Dr. Stein’s May 17, 1997 medical report indicated that appellant had a nerve entrapment syndrome in his right thigh which caused persistent pain and discomfort, and was related to a gunshot wound that appellant sustained in 1969. He noted appellant’s permanent physical restrictions. Dr. Stein opined:
“[Appellant’s] former job duty as an aircraft towing tug operator did aggravate his discomfort and pain to the point that he was no longer able to perform that job duty. [Appellant] currently is essentially unable to perform any job duty which involves sitting. This significantly decreases his ability to compete in the work market. It has also significantly limited his ability to continue employment with the [employing establishment].”
Dr. Stein noted appellant’s current permanent physical restrictions and stated that his neurological opinion remained that appellant’s condition was permanent and stationary. He further stated that appellant may continue to have periodic exacerbation of his symptoms particularly, if he was aggravated by prolonged sitting as he previously described. Dr. Stein also stated that it was unlikely that appellant would suffer permanent damage to his nerve unless his symptoms were significantly aggravated such as, by prolonged sitting. He concluded that “[i]t remains my recommendation that, if [appellant] cannot be provided with a job description with the above restrictions, he should be placed on a permanent disability status.”

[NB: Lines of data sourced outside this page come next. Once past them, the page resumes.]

-- ==== Sys2Proof/Config.lean ====
section
/-! DEFINITION. What is fixed for the machine: the constants of 00_scope.md R5 and the TYPE of the open parameters of
R6. The values the parameters take are in Machine/Params.lean. No constant here is a free value: the open inputs of a
run (which agent steps next, what the keyboard answers) are plain data in State (notes/assumptions/1.md, 2.md). -/

/-! The widths of R5 are the types of Word.lean; `N_REG` = 8 and `DISP_W` = `DISP_H` = 8 are the types `RegIdx` and
`Coord` of Machine/State.lean. -/

namespace Sys2Proof.Config

/-- `ROM_SIZE` and `RAM_SIZE`: each data memory has 4096 one-byte cells, addresses 0 to 4095 (R5, R50, R52). -/
def memSize : Nat := 4096

/-- `MAX_PROGRAM` = 4096 − 512: the longest byte sequence `load` accepts (R5, R194). -/
def maxProgram : Nat := 3584

/-- `F_INSTR`, the nominal rate of the instruction clock in Hz (R5, R180). Timing only: no rule of the functional
model depends on it (R187, R206, R270). -/
def instrClockHz : Nat := 500

/-- `F_TIMER`, the nominal rate of the timer clock in Hz (R5, R180). Timing only, as `instrClockHz`. -/
def timerClockHz : Nat := 60

end Sys2Proof.Config

namespace Sys2Proof

/-- `TIMER_IMM_FIELD` (R6, D1): which bits of a SET_TIMER word hold the immediate. -/
inductive TimerImmField where
  /-- bits 11:4, the "middle byte" (the spec's default, R84) -/
  | middle
  /-- bits 7:0 (the alternative) -/
  | low
deriving DecidableEq, Repr

/-- `DRAW_COORD_MODE` (R6, D10): what the fields rY and rZ of DRAW are. -/
inductive DrawCoordMode where
  /-- the two fields are themselves the coordinates (the spec's default, R134) -/
  | literal
  /-- the contents of the registers they name are the coordinates (R136) -/
  | register
deriving DecidableEq, Repr

/-- The open parameters of R6 that change what the machine does. Left out: `OOR_POLICY`, whose alternative no rule
defines (R72, N10), `N_SUB` (unbounded here) and `RESET_REGS` (a claim quantifies over the launch state, R254). -/
structure Params where
  timerImmField    : TimerImmField
  /-- `HEX_ALPHA_BASE`: the code of the digit ten in CONVERT_TO_ASCII (R133). -/
  hexAlphaBase     : Byte
  drawCoordMode    : DrawCoordMode
  /-- `DRAW_EMITS_REFRESH`: DRAW emits Refresh after DrawPixel (R136). -/
  drawEmitsRefresh : Bool
  /-- `DRAW_STRICT_ASCII`: a DRAW value above 127 is fatal (R134). -/
  drawStrictAscii  : Bool
  /-- `LIFECYCLE_STRICT`: an invalid host command is answered with an error (R199). -/
  lifecycleStrict  : Bool
deriving DecidableEq, Repr

end Sys2Proof
end

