-- ==== Sys2Proof/Machine/Step.lean ====
section
/-! DEFINITION. One step of the machine, and the state whose next step runs a given word. -/

namespace Sys2Proof.Machine

/-- One step: one input of the schedule (50_execution_cycle.md R151; 52_clocks_lifecycle.md R186). -/
def step (s : State) : Host.Outcome State Fault Refusal := performNext s

/-- `s` with the table word `w` where the next step fetches and runs it. -/
def State.withFetchWord (s : State) (nbits w : Nat) : State := placeWord s (tableWord nbits w)

end Sys2Proof.Machine
end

Although, Dr. Stein’s reports are insufficiently rationalized to discharge appellant’s burden of proving by the weight of reliable, substantial and probative evidence that his alleged increase in disability is causally related to his accepted aggravation of an underlying right lower extremity condition, his reports raise an uncontroverted inference of causal relationship sufficient to require further development of the case record by the Office.[5]

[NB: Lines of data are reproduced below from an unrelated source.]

/-- R89, R211, R212: no instruction and no input stops the machine; an instruction with a used register field above 7,
an odd JUMP target or a DRAW coordinate above 7 always ends in a fatal error; and only an instruction tick can end a
fault-free run in one. The register check is the spec's own decision D2, the coordinates' D10; that a fault is a next
state is notes/assumptions/6.md. -/
def Obligations.FatalErrorsComeFromInstructions : Prop :=
  ∀ (i : Instr) (s : State),
    (∃ t, step s = .next t) ∧ (∃ t, exec i s = .next t) ∧
    (i.executable = false → ∃ f, exec i s = .next (takeFatal f s)) ∧
    (∀ (q : Stimulus) (rest : List Stimulus) (t : State), s.schedule = q :: rest → q ≠ .instrTick → s.faultFree →
      step s = .next t → t.faultFree)

/-! ### The lifecycle -/

/-- R205: the result of every command in every lifecycle state, with the reply; a violation and `InvalidRom` change
nothing else. R205 is the spec's own derivation from R192 to R199; the reply to a violation is its decision D8,
`InvalidRom` D5, the atomic `shutdown` D18. -/
def Obligations.CommandTable : Prop :=
  ∀ (s : State) (bytes : List Byte),
    ((s.ls = .uninitialized ∨ s.ls = .halted) →
      (bytes.length ≤ 3584 →
        (hostCommand (.load bytes) s).ls = .ready ∧ (hostCommand (.load bytes) s).reply = some .ok) ∧
      (3584 < bytes.length → hostCommand (.load bytes) s = { s with reply := some .invalidRom })) ∧
    (s.ls ≠ .uninitialized → s.ls ≠ .halted →
      hostCommand (.load bytes) s = { s with reply := some (.lifecycleViolation s.ls (.load bytes)) }) ∧
    (s.ls = .ready → hostCommand .start s = { s with ls := .running, reply := some .ok }) ∧
    (s.ls ≠ .ready → hostCommand .start s = { s with reply := some (.lifecycleViolation s.ls .start) }) ∧
    (s.ls = .running → hostCommand .pause s = { s with ls := .paused, reply := some .ok }) ∧
    (s.ls ≠ .running → hostCommand .pause s = { s with reply := some (.lifecycleViolation s.ls .pause) }) ∧
    (s.ls = .paused → hostCommand .resume s = { s with ls := .running, reply := some .ok }) ∧
    (s.ls ≠ .paused → hostCommand .resume s = { s with reply := some (.lifecycleViolation s.ls .resume) }) ∧
    ((s.ls = .ready ∨ s.ls = .running ∨ s.ls = .paused) →
      hostCommand .shutdown s = { s with ls := .halted, cause := .shutdown, stopReq := true, reply := some .ok }) ∧
    ((s.ls = .uninitialized ∨ s.ls = .halted) →
      hostCommand .shutdown s = { s with reply := some (.lifecycleViolation s.ls .shutdown) })

/-- R252: an accepted `load` installs the image, zeroes the rest of ROM and all of RAM, and resets every register; the
subscriber set is unchanged. The placement and the zero fill are the spec's own decision D4, the reset values D3, the
full reset D6. -/
def Obligations.LoadInstallsImageAndResets : Prop :=
  ∀ (s : State) (bytes : List Byte) (rest : List Stimulus),
    s.schedule = .command (.load bytes) :: rest → (s.ls = .uninitialized ∨ s.ls = .halted) → bytes.length ≤ 3584 →
    ∃ t : State, step s = .next t ∧
      (∀ (j : Nat) (h : j < bytes.length), t.rom.read j = bytes[j]) ∧
      (∀ j, bytes.length ≤ j → t.rom.read j = 0x00#8) ∧ (∀ j, t.ram.read j = 0x00#8) ∧
      (∀ r : RegIdx, t.reg r = 0#8) ∧ t.a = 0#16 ∧ t.t = 0#8 ∧ t.pc = 0#16 ∧ t.m = false ∧ t.cause = .none ∧
      t.haltPc = 0#16 ∧ t.kbdWait = none ∧ t.stopReq = false ∧ t.ls = .ready ∧ t.extSubs = s.extSubs

/-- R192: every step leaves `LS` as it is or takes one of the eight legal transitions, each by its own trigger. -/
def Obligations.OnlyLegalTransitions : Prop :=
  ∀ s t : State, step s = .next t → t.ls ≠ s.ls → ∃ (q : Stimulus) (rest : List Stimulus), s.schedule = q :: rest ∧
    ((s.ls = .uninitialized ∧ t.ls = .ready ∧ ∃ bytes, q = .command (.load bytes)) ∨
     (s.ls = .ready ∧ t.ls = .running ∧ q = .command .start) ∨
     (s.ls = .ready ∧ t.ls = .halted ∧ q = .command .shutdown) ∨
     (s.ls = .running ∧ t.ls = .paused ∧ q = .command .pause) ∨
     (s.ls = .paused ∧ t.ls = .running ∧ q = .command .resume) ∨
     (s.ls = .running ∧ t.ls = .halted ∧
       (q = .command .shutdown ∨ (q = .instrTick ∧ (t.cause = .cleanHalt ∨ ∃ f, t.cause = .fatal f)))) ∨
     (s.ls = .paused ∧ t.ls = .halted ∧ q = .command .shutdown) ∨
     (s.ls = .halted ∧ t.ls = .ready ∧ ∃ bytes, q = .command (.load bytes)))

/-- R233, R194: `ready-for-load` is true exactly when a `load` of legal length is accepted. -/
def Obligations.ReadyForLoadMeansLoadIsAccepted : Prop :=
  ∀ (s : State) (bytes : List Byte), bytes.length ≤ 3584 →
    (s.readyForLoad = true ↔ (hostCommand (.load bytes) s).reply = some .ok)

/-! ### The keyboard wait -/

/-- R151: a READ_KEYBOARD that waits through timer ticks and is then answered ends in the same state as one executed
at the moment the answer arrives, when no host command comes in between. R151 says it as the spec's own derivation,
with its decision D19; the form of the keyboard source is notes/assumptions/2.md. -/
def Obligations.WaitedReadEqualsAnsweredRead : Prop :=
  ∀ (s : State) (rX : Nibble) (k : Byte) (n : Nat) (rest : List Stimulus),
    rX.toNat < 8 → s.readyToRun → s.nextInstr (.readKeyboard rX) →
    Sys2Proof.core.run (n + 3)
        { s with schedule := .instrTick :: (List.replicate (n + 1) .timerTick ++ .keyReply k :: rest) } =
      Sys2Proof.core.run (n + 2)
        { s with schedule := List.replicate (n + 1) .timerTick ++ .instrTick :: .keyReply k :: rest }

/-! ### The event bus -/

/-- R168, R169, R170 and R165: one publication adds one entry to the trace, with the external subscribers of that
moment; the CPU's handler flips `M` on `SwitchMemory` and writes `T` on `TimerSet`, the lifecycle handler ends the run
on `Halt`, and on no other kind. The three fixed handlers are the spec's own decision D20, the sink's calls D31, the
trace D27. -/
def Obligations.PublicationRunsTheHandlers : Prop :=
  ∀ (e : Event) (s : State),
    (publish e s).trace = s.trace ++ [⟨e, s.extSubs⟩] ∧
    (publish e s).m = (if e = .switchMemory then !s.m else s.m) ∧
    (∀ v, e = .timerSet v → (publish e s).t = v) ∧ ((∀ v, e ≠ .timerSet v) → (publish e s).t = s.t) ∧
    ((∃ p, e = .halt p) → (publish e s).ls = .halted ∧ (publish e s).cause = .cleanHalt ∧
      (publish e s).clocksRun = false) ∧
    ((∀ p, e ≠ .halt p) → sameLifecycle s (publish e s)) ∧
    (publish e s).sinkCalls = s.sinkCalls ++ sinkCallsOf e ∧ sameRegs s (publish e s) ∧ sameMemory s (publish e s)

/-- R167: nothing in the state depends on the order in which the receivers of one event get it. -/
def Obligations.DeliveryOrderIsImmaterial : Prop :=
  ∀ (e : Event) (s : State) (order : List Receiver), order.Perm s.subs →
    order.foldl (receive e) s = s.subs.foldl (receive e) s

On remand the Office should obtain the case record regarding appellant’s original April 22, 1993 employment injury and consolidate this claim into the current claim. Further, the Office should compile a new statement of accepted facts and refer appellant, together with the complete case record and questions, to a Board-certified specialist for a detailed opinion on the nature and extent of the accepted injuries and their relationship to factors of appellant’s employment, and whether appellant is partially or totally disabled due to factors of his employment. After such further development of the case record as the Office deems necessary, a de novo decision shall be issued.
The July 11, 1997 decision of the Office of Workers’ Compensation Programs is hereby set aside and the case is remanded for further development in accordance with this decision.
Dated, Washington, D.C.
January 18, 2000
Michael J. Walsh
Chairman
Michael E. Groom
Alternate Member
A. Peter Kanjorski
Alternate Member
[1] The record reveals that the Office of Workers’ Compensation Programs decided to handle appellant’s Form CA‑2a as a new claim for an occupational disease (Form CA-2) due to new exposure. Appellant’s new claim was assigned number A13-1090048. Appellant’s claim regarding his original April 22, 1993 injury was accepted by the Office for temporary aggravation of spontaneous right saphenous neuralgia. The Board, however, notes that the instant case record does not contain the records for this employment injury to support a finding that appellant’s current condition was due to new exposure. Rather, the record reveals that appellant returned to light-duty work after his April 22, 1993 employment injury and that he has alleged a change in the nature and extent of his accepted condition.